--- Exercise requirements ---
Copy exactly the lines of the material below that run from the one containing "else EncResult.cons t" through the one containing "DECODE_F (R174). -/". Copy no other lines.

--- Dataset extract ---

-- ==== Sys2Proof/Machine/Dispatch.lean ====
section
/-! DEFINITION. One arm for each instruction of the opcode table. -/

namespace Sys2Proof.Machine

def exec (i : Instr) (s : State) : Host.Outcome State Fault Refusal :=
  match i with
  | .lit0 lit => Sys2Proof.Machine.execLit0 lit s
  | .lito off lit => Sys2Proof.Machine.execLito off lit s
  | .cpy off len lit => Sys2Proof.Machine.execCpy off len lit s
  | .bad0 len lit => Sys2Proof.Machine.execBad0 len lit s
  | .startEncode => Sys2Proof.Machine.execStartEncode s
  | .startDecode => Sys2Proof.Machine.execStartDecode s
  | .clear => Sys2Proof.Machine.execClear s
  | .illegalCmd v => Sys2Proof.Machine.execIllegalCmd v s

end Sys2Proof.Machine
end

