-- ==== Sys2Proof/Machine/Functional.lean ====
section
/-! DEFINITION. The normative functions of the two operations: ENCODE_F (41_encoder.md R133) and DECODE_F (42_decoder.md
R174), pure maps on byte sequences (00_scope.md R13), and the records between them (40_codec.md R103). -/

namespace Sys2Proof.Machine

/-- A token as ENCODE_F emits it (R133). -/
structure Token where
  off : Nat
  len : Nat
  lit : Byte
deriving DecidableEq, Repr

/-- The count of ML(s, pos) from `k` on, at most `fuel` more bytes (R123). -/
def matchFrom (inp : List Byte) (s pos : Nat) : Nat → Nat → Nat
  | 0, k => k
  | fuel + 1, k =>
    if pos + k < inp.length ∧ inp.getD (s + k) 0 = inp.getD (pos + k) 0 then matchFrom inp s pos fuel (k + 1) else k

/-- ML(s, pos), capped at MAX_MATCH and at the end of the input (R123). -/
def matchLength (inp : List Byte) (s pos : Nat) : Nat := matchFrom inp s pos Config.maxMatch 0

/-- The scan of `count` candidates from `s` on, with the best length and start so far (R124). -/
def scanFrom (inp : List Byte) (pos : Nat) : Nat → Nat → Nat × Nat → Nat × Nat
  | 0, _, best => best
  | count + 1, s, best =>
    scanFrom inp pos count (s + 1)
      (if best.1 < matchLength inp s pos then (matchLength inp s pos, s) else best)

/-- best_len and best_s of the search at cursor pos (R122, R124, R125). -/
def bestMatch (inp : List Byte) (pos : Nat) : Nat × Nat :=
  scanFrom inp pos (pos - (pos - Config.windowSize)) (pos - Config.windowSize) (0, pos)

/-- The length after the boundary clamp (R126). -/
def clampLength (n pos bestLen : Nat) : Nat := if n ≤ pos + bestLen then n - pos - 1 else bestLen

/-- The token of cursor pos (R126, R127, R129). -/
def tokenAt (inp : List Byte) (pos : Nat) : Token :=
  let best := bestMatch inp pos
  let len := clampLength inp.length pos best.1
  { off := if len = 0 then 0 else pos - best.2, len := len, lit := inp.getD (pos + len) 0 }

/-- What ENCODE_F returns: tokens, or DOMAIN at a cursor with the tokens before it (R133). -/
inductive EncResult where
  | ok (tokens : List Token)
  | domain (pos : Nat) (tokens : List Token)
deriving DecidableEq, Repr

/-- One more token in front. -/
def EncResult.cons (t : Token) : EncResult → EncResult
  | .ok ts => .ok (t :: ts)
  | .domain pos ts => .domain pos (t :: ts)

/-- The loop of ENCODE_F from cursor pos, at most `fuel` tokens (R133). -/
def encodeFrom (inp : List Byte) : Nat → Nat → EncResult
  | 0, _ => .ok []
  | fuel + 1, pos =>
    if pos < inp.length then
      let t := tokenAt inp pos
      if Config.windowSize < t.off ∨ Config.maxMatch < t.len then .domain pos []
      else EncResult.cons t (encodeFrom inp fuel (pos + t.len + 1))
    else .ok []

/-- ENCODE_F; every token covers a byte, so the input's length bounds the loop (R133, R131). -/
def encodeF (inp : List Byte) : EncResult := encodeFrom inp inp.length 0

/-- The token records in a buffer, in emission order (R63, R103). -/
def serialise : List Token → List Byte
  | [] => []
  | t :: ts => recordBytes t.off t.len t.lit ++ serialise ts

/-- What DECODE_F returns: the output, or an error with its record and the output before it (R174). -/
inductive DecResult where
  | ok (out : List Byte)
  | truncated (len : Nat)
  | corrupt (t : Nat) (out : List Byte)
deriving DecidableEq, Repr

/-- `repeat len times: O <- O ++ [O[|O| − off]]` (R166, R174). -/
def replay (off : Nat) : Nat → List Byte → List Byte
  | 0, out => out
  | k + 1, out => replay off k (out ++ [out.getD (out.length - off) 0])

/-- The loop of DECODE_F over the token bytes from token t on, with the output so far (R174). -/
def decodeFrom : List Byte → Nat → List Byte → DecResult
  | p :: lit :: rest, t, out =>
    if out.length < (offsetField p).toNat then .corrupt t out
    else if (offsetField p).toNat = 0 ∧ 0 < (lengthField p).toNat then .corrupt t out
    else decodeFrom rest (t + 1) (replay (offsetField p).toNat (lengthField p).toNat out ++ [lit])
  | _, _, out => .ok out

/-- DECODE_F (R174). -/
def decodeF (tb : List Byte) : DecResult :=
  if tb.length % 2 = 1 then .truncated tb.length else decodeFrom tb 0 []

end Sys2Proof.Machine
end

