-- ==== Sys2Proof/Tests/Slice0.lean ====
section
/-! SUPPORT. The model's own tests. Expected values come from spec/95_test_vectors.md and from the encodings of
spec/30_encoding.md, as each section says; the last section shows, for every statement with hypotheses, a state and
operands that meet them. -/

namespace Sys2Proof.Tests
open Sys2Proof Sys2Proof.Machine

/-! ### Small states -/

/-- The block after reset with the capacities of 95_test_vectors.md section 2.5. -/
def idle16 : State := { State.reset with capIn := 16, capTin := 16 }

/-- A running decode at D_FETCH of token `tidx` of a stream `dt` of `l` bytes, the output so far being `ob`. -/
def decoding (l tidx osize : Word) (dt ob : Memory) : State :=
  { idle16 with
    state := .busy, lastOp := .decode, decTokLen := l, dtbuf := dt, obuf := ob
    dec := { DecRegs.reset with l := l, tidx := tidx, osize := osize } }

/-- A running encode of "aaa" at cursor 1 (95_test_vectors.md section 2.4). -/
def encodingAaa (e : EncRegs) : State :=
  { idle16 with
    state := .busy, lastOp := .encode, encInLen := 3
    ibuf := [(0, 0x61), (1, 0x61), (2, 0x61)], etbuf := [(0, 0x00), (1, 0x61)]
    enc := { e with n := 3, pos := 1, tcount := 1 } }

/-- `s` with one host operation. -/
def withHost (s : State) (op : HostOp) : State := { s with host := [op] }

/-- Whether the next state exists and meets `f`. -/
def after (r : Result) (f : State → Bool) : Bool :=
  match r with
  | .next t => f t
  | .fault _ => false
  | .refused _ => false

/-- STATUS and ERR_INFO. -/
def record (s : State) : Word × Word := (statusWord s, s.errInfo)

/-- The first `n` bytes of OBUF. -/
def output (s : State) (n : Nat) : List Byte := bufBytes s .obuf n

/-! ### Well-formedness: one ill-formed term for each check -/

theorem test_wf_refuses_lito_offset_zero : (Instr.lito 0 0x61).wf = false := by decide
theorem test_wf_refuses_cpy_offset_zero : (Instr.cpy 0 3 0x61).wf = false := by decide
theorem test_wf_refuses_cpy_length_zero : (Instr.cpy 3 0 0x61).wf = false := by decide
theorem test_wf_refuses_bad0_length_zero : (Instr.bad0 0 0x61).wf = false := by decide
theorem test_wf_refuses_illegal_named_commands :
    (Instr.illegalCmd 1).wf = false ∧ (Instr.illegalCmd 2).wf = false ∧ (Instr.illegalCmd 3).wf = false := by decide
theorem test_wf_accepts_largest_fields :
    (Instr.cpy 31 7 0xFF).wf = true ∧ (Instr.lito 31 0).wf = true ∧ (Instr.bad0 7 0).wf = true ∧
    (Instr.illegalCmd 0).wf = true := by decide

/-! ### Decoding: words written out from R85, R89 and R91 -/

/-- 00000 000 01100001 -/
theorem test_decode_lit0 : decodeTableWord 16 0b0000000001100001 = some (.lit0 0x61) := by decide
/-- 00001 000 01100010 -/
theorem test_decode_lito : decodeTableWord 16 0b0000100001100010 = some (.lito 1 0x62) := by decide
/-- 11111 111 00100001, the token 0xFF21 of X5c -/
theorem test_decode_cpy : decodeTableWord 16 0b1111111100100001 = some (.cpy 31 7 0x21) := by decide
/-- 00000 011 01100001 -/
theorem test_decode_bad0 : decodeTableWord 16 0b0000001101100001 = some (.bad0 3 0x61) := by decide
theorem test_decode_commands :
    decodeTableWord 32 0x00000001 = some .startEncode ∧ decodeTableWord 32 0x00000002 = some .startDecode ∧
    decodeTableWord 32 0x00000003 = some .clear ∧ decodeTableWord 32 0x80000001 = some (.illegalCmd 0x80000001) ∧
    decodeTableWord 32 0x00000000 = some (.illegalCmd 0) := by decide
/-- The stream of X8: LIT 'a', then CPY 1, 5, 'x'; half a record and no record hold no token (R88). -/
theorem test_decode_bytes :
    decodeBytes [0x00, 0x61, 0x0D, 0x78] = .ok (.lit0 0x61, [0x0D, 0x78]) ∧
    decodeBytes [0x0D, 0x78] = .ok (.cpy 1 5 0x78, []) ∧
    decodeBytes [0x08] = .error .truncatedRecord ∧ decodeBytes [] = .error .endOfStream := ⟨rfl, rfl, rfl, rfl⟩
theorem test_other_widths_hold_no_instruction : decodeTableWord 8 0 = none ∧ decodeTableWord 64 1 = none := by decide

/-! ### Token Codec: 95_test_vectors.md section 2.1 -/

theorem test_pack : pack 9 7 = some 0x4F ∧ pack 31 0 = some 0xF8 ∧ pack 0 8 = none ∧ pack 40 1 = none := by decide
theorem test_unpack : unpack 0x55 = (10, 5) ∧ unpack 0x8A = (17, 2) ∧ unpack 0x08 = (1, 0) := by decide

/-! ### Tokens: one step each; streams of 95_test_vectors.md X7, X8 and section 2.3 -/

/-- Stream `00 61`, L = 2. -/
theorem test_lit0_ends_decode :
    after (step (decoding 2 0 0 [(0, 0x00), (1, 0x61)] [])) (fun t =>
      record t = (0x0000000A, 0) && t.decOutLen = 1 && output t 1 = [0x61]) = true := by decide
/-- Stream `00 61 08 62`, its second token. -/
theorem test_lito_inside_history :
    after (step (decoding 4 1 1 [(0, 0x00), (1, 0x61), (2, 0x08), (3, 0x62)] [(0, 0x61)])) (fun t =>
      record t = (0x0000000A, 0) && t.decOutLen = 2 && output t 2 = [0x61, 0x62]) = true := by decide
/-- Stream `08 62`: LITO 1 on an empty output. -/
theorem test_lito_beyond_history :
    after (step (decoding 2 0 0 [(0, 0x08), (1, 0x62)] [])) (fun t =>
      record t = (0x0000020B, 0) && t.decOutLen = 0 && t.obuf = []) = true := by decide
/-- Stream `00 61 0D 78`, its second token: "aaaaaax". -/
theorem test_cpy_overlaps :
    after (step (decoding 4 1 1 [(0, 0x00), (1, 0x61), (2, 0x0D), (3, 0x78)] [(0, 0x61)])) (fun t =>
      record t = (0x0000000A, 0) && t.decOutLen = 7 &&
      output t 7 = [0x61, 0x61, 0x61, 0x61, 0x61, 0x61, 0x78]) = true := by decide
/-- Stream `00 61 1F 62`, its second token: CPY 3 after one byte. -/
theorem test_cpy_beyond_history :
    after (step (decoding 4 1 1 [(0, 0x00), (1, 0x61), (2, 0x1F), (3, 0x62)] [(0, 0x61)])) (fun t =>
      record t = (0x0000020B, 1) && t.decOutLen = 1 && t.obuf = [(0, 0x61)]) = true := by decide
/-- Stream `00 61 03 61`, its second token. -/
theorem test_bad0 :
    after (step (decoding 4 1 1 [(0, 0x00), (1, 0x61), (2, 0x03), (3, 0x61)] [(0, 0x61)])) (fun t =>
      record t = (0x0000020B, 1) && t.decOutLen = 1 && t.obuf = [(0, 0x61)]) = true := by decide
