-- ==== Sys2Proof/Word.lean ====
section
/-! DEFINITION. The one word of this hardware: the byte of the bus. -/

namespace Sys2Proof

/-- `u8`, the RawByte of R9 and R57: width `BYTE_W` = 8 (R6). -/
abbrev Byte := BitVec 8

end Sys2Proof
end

--- Exercise output ---
      else EncResult.cons t (encodeFrom inp fuel (pos + t.len + 1))
    else .ok []

/-- ENCODE_F; every token covers a byte, so the input's length bounds the loop (R133, R131). -/
def encodeF (inp : List Byte) : EncResult := encodeFrom inp inp.length 0

/-- The token records in a buffer, in emission order (R63, R103). -/
def serialise : List Token → List Byte
  | [] => []
  | t :: ts => recordBytes t.off t.len t.lit ++ serialise ts

/-- What DECODE_F returns: the output, or an error with its record and the output before it (R174). -/
inductive DecResult where
  | ok (out : List Byte)
  | truncated (len : Nat)
  | corrupt (t : Nat) (out : List Byte)
deriving DecidableEq, Repr

/-- `repeat len times: O <- O ++ [O[|O| − off]]` (R166, R174). -/
def replay (off : Nat) : Nat → List Byte → List Byte
  | 0, out => out
  | k + 1, out => replay off k (out ++ [out.getD (out.length - off) 0])

/-- The loop of DECODE_F over the token bytes from token t on, with the output so far (R174). -/
def decodeFrom : List Byte → Nat → List Byte → DecResult
  | p :: lit :: rest, t, out =>
    if out.length < (offsetField p).toNat then .corrupt t out
    else if (offsetField p).toNat = 0 ∧ 0 < (lengthField p).toNat then .corrupt t out
    else decodeFrom rest (t + 1) (replay (offsetField p).toNat (lengthField p).toNat out ++ [lit])
  | _, _, out => .ok out

/-- DECODE_F (R174). -/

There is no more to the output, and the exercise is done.